··· GIVEN ENTRIES ···

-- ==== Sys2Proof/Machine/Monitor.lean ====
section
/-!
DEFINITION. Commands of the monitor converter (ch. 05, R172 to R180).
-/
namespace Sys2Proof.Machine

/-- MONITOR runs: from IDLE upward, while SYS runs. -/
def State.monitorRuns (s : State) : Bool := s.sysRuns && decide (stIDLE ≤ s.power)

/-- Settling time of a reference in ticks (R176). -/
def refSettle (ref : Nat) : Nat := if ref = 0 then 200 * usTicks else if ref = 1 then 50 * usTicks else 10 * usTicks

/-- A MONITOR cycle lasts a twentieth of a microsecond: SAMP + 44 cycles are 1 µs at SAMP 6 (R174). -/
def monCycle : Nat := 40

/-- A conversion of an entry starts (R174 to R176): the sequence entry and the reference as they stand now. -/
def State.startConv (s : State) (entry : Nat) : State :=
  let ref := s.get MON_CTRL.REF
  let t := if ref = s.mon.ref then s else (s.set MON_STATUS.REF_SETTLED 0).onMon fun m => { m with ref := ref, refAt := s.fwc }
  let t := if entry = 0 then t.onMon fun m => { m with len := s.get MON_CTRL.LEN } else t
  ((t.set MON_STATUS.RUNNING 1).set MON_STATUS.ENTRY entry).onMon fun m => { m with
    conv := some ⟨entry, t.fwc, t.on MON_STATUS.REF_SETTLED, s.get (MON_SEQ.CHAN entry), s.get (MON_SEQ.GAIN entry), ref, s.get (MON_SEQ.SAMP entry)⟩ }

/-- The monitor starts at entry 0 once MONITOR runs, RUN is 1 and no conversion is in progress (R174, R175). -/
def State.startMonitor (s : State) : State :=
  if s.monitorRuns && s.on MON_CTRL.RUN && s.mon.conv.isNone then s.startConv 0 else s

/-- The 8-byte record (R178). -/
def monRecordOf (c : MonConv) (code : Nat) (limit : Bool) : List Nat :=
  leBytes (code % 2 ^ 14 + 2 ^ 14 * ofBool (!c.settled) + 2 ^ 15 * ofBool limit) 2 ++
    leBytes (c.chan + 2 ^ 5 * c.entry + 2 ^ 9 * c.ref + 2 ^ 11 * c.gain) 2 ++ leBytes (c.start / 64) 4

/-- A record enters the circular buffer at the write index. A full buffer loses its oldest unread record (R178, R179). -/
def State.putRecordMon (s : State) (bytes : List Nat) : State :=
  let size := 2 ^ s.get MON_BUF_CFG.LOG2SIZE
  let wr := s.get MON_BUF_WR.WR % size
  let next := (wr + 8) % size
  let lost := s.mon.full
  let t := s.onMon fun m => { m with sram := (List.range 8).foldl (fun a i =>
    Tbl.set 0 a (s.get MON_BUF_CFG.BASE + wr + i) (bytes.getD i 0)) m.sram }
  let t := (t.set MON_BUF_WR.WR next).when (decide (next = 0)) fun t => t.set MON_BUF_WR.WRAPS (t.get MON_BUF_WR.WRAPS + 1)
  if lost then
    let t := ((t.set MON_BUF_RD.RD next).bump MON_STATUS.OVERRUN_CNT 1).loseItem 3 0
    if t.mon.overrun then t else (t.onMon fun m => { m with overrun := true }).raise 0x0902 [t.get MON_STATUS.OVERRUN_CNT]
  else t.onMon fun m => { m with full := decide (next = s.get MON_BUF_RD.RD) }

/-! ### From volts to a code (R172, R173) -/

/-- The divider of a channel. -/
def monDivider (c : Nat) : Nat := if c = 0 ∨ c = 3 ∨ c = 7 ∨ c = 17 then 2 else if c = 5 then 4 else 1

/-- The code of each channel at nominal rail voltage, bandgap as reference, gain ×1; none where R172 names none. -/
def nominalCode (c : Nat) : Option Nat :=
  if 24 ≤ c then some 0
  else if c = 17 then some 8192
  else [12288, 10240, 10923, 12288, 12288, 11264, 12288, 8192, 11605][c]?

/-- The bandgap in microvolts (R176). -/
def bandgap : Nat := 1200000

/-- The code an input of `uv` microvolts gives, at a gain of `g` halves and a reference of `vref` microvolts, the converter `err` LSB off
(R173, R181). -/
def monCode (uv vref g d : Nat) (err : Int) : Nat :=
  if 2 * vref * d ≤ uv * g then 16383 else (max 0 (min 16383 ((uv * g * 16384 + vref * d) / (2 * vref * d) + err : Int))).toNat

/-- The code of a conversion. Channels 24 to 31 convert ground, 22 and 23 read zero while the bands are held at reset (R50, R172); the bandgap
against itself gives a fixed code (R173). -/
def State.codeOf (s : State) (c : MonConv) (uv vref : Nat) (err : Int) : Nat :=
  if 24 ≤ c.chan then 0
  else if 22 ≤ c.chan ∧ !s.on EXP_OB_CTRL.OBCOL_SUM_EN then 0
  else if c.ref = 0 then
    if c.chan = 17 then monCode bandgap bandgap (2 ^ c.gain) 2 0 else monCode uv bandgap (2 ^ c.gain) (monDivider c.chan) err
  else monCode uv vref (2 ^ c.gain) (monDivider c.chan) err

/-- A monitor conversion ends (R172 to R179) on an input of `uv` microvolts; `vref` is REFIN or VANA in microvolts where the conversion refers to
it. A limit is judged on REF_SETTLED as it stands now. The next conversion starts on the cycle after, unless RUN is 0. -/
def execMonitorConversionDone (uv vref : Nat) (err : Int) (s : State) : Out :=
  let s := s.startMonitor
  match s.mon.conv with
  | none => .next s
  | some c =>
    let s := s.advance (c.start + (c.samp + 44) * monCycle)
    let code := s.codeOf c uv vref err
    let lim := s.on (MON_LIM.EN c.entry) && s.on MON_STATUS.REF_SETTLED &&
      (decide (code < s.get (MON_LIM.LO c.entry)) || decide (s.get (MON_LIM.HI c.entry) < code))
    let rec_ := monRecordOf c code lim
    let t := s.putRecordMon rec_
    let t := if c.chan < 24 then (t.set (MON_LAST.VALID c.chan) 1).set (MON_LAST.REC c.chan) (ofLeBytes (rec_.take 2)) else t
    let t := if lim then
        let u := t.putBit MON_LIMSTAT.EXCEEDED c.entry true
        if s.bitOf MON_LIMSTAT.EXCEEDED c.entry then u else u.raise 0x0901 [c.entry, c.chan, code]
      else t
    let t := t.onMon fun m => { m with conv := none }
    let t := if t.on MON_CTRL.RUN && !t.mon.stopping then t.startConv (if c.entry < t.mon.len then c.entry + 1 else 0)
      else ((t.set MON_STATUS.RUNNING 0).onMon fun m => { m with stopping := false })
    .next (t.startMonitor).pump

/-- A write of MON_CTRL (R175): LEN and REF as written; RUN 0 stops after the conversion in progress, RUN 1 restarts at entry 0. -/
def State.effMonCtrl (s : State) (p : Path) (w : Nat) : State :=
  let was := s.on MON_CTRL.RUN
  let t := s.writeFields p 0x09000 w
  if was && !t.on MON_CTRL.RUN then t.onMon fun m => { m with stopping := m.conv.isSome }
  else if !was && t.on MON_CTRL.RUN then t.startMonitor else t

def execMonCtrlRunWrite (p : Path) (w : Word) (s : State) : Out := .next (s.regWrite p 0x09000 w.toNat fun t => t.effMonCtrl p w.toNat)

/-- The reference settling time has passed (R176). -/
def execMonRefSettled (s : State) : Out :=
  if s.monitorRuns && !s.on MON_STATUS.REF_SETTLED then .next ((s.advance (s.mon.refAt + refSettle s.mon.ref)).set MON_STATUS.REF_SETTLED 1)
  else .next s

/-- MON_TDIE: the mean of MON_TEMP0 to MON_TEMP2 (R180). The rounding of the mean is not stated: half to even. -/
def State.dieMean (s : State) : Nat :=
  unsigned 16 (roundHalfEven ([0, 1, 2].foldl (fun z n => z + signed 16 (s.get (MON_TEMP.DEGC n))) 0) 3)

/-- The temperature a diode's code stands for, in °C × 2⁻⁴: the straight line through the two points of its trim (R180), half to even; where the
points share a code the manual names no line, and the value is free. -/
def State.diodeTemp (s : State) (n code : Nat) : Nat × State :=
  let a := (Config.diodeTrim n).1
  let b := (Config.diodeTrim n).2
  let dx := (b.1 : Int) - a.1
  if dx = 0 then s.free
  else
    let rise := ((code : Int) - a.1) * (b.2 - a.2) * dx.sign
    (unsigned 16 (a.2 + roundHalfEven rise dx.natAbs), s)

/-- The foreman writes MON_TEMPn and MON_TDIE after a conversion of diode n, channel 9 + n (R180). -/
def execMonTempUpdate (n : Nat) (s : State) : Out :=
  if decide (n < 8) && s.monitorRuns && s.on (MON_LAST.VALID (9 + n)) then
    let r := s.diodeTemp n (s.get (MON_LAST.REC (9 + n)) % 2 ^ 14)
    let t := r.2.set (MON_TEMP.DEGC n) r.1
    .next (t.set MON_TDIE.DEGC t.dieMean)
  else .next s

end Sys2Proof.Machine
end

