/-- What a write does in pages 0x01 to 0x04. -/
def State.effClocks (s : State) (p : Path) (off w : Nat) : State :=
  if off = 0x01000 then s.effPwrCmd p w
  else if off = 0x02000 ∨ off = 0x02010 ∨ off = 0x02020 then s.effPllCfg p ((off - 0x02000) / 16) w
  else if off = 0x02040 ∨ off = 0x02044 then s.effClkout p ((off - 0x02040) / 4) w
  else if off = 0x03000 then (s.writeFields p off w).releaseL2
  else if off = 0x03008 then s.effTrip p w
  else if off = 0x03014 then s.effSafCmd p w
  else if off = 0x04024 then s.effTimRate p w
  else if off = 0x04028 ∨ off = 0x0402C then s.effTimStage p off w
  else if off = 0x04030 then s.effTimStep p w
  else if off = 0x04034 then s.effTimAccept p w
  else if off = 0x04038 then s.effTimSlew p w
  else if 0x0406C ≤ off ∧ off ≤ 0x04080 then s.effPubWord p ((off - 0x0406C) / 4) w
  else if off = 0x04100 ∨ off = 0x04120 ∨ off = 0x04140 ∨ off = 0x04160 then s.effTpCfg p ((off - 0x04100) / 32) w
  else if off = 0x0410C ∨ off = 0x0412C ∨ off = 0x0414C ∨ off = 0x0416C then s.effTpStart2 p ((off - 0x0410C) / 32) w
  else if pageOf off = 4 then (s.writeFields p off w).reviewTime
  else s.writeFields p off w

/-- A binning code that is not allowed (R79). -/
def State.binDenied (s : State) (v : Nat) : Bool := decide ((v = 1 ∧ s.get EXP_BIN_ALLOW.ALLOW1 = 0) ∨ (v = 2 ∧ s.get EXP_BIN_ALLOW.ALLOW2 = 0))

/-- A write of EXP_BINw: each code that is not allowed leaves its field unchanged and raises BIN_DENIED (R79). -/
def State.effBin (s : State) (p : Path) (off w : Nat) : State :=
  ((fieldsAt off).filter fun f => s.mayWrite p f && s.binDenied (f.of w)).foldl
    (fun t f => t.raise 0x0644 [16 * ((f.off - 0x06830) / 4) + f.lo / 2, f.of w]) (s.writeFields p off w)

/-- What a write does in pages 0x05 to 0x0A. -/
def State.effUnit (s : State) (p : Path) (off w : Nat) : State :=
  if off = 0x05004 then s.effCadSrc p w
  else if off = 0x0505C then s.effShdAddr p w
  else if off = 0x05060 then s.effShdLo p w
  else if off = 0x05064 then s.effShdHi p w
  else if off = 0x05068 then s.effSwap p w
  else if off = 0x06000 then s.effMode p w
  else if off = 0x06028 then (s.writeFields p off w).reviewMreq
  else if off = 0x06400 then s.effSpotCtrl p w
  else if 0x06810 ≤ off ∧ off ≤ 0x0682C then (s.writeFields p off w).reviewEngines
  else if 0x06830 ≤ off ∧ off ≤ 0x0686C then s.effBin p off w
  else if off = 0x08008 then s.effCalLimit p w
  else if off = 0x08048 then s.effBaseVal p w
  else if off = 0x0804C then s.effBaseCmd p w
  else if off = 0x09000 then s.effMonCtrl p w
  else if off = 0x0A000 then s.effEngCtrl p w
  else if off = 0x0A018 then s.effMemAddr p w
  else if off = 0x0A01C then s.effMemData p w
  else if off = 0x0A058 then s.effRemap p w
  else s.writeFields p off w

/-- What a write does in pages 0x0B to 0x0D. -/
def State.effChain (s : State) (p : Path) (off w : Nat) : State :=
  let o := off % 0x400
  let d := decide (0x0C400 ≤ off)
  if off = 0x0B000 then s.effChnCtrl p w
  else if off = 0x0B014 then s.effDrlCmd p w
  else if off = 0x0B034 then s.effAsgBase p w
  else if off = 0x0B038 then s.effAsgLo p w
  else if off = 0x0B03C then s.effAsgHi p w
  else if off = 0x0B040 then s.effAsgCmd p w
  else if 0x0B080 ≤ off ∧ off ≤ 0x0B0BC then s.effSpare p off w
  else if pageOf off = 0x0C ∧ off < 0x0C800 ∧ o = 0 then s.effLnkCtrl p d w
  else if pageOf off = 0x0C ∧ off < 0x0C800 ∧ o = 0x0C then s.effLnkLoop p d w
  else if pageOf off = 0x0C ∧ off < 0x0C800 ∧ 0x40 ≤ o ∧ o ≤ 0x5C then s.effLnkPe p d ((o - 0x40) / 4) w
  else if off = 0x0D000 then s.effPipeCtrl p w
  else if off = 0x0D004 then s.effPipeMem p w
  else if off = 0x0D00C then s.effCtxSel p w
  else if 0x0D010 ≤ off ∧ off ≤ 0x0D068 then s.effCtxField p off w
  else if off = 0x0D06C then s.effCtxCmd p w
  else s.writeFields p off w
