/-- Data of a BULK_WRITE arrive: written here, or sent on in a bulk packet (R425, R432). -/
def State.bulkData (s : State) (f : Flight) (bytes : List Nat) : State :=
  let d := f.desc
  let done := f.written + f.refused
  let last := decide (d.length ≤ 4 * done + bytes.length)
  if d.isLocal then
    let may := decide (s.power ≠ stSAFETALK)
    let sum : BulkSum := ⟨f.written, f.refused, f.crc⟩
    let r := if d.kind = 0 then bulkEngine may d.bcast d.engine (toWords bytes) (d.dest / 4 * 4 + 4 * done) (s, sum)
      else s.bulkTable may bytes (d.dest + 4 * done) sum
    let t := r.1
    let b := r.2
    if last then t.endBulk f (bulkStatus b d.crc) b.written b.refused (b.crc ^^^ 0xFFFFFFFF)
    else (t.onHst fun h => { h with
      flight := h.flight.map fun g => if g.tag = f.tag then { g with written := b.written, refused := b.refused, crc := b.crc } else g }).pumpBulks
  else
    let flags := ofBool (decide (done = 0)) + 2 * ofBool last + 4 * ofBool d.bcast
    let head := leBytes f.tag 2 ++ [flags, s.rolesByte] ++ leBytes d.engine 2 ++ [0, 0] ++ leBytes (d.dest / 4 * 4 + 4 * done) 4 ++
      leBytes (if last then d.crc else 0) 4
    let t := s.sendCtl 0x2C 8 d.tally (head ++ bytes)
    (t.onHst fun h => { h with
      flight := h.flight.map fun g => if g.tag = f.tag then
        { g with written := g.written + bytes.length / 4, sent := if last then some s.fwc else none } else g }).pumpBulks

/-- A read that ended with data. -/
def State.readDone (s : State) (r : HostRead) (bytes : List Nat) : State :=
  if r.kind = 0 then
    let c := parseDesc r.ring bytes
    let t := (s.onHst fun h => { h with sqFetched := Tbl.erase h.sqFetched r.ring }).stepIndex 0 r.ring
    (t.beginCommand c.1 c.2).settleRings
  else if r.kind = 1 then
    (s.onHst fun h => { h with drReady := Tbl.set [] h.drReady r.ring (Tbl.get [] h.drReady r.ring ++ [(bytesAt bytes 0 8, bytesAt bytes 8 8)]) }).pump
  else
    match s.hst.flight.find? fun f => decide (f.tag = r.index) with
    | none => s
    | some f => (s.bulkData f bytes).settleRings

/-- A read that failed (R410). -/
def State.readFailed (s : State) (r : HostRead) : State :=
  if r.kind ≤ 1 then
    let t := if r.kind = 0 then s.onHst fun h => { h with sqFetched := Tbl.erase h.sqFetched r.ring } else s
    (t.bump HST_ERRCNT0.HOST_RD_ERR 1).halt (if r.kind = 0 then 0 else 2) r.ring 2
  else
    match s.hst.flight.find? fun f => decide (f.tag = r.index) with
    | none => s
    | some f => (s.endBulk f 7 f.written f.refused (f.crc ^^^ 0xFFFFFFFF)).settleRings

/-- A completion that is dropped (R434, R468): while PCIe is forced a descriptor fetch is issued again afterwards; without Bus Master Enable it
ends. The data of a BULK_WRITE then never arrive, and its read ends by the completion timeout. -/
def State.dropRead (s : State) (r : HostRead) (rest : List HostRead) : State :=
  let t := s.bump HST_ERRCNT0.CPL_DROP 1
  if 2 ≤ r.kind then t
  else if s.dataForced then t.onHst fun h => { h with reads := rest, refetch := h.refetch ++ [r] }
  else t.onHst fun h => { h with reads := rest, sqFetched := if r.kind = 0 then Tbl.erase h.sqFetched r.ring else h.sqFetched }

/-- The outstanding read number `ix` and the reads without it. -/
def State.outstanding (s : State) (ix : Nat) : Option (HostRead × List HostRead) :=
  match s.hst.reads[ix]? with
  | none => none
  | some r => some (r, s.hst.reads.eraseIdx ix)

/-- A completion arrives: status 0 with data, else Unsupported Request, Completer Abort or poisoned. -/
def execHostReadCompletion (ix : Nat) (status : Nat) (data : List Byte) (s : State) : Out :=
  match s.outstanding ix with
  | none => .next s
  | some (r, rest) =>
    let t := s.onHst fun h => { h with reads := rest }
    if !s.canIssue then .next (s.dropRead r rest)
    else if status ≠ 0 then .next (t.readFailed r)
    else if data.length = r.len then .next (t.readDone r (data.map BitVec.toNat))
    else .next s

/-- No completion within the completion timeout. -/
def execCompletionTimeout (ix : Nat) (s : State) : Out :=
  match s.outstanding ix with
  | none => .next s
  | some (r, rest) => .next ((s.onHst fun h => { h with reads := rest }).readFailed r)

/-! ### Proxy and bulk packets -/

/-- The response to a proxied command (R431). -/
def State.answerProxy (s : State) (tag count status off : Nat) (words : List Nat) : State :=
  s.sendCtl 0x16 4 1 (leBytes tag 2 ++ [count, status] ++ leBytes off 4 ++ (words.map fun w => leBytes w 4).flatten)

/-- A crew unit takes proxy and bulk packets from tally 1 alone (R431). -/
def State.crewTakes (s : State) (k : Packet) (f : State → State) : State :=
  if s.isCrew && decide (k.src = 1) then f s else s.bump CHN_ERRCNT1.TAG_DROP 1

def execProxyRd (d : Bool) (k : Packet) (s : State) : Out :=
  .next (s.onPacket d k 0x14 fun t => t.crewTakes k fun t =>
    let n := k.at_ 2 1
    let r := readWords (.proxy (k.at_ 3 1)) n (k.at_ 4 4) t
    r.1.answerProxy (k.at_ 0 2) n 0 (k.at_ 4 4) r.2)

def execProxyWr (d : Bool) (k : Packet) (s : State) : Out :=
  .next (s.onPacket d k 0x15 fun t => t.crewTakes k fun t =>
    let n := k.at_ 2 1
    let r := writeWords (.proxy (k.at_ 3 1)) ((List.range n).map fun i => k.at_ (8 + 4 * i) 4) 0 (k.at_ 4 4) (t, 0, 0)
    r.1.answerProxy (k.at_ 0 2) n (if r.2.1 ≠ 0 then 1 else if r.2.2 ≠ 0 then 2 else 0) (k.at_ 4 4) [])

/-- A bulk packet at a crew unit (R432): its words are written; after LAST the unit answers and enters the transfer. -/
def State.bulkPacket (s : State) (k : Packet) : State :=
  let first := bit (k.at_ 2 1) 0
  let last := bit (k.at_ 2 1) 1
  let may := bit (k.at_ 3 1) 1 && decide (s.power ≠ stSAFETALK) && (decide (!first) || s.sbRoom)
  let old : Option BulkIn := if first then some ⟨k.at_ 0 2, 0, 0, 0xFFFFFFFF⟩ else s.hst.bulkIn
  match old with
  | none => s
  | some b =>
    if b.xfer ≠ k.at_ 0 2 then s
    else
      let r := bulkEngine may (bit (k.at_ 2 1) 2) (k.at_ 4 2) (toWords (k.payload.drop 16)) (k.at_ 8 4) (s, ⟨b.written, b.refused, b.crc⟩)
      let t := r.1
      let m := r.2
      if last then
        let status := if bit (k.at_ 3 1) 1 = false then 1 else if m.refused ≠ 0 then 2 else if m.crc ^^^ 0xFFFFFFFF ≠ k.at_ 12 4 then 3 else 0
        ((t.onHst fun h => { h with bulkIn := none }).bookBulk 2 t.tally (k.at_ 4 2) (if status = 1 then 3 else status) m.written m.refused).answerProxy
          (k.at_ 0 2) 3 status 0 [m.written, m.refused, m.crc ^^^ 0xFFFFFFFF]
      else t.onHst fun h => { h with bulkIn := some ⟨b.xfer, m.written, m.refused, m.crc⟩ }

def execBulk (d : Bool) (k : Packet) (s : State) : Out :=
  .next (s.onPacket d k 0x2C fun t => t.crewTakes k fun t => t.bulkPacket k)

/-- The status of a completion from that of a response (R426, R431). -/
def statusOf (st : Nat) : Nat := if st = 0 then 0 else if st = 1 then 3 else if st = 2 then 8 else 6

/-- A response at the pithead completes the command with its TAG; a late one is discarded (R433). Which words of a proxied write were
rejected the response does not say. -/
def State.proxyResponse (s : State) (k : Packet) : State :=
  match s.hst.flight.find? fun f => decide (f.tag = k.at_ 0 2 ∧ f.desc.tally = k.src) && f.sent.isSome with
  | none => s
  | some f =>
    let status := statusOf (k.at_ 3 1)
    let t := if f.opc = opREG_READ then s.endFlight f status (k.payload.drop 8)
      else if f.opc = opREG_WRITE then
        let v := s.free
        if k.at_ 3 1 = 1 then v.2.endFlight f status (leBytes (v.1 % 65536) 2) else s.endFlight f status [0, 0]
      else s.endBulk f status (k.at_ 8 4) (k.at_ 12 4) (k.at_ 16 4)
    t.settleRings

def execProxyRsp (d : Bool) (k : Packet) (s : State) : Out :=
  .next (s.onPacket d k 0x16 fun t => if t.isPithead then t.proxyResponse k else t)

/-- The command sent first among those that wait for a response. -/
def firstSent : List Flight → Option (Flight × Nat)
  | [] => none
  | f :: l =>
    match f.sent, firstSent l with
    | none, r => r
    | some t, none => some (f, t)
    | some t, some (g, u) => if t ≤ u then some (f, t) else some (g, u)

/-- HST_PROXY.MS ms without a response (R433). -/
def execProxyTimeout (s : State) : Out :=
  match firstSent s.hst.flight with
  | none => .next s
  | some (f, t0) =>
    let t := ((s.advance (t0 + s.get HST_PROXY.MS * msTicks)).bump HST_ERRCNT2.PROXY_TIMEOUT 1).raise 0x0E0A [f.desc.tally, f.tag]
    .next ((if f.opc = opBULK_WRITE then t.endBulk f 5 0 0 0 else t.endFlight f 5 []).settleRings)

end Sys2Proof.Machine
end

···

WHAT IS BEING ASKED: Could you restate, word for word, the lines above from the one with "Master Enable it" to the one with "within the completion timeout. -/", both included?

RESPONSE AREA:
/-- A completion that is dropped (R434, R468): while PCIe is forced a descriptor fetch is issued again afterwards; without Bus Master Enable it
ends. The data of a BULK_WRITE then never arrive, and its read ends by the completion timeout. -/
def State.dropRead (s : State) (r : HostRead) (rest : List HostRead) : State :=
  let t := s.bump HST_ERRCNT0.CPL_DROP 1
  if 2 ≤ r.kind then t
  else if s.dataForced then t.onHst fun h => { h with reads := rest, refetch := h.refetch ++ [r] }
  else t.onHst fun h => { h with reads := rest, sqFetched := if r.kind = 0 then Tbl.erase h.sqFetched r.ring else h.sqFetched }

/-- The outstanding read number `ix` and the reads without it. -/
def State.outstanding (s : State) (ix : Nat) : Option (HostRead × List HostRead) :=
  match s.hst.reads[ix]? with
  | none => none
  | some r => some (r, s.hst.reads.eraseIdx ix)

/-- A completion arrives: status 0 with data, else Unsupported Request, Completer Abort or poisoned. -/
def execHostReadCompletion (ix : Nat) (status : Nat) (data : List Byte) (s : State) : Out :=
  match s.outstanding ix with
  | none => .next s
  | some (r, rest) =>
    let t := s.onHst fun h => { h with reads := rest }
    if !s.canIssue then .next (s.dropRead r rest)
    else if status ≠ 0 then .next (t.readFailed r)
    else if data.length = r.len then .next (t.readDone r (data.map BitVec.toNat))
    else .next s

/-- No completion within the completion timeout. -/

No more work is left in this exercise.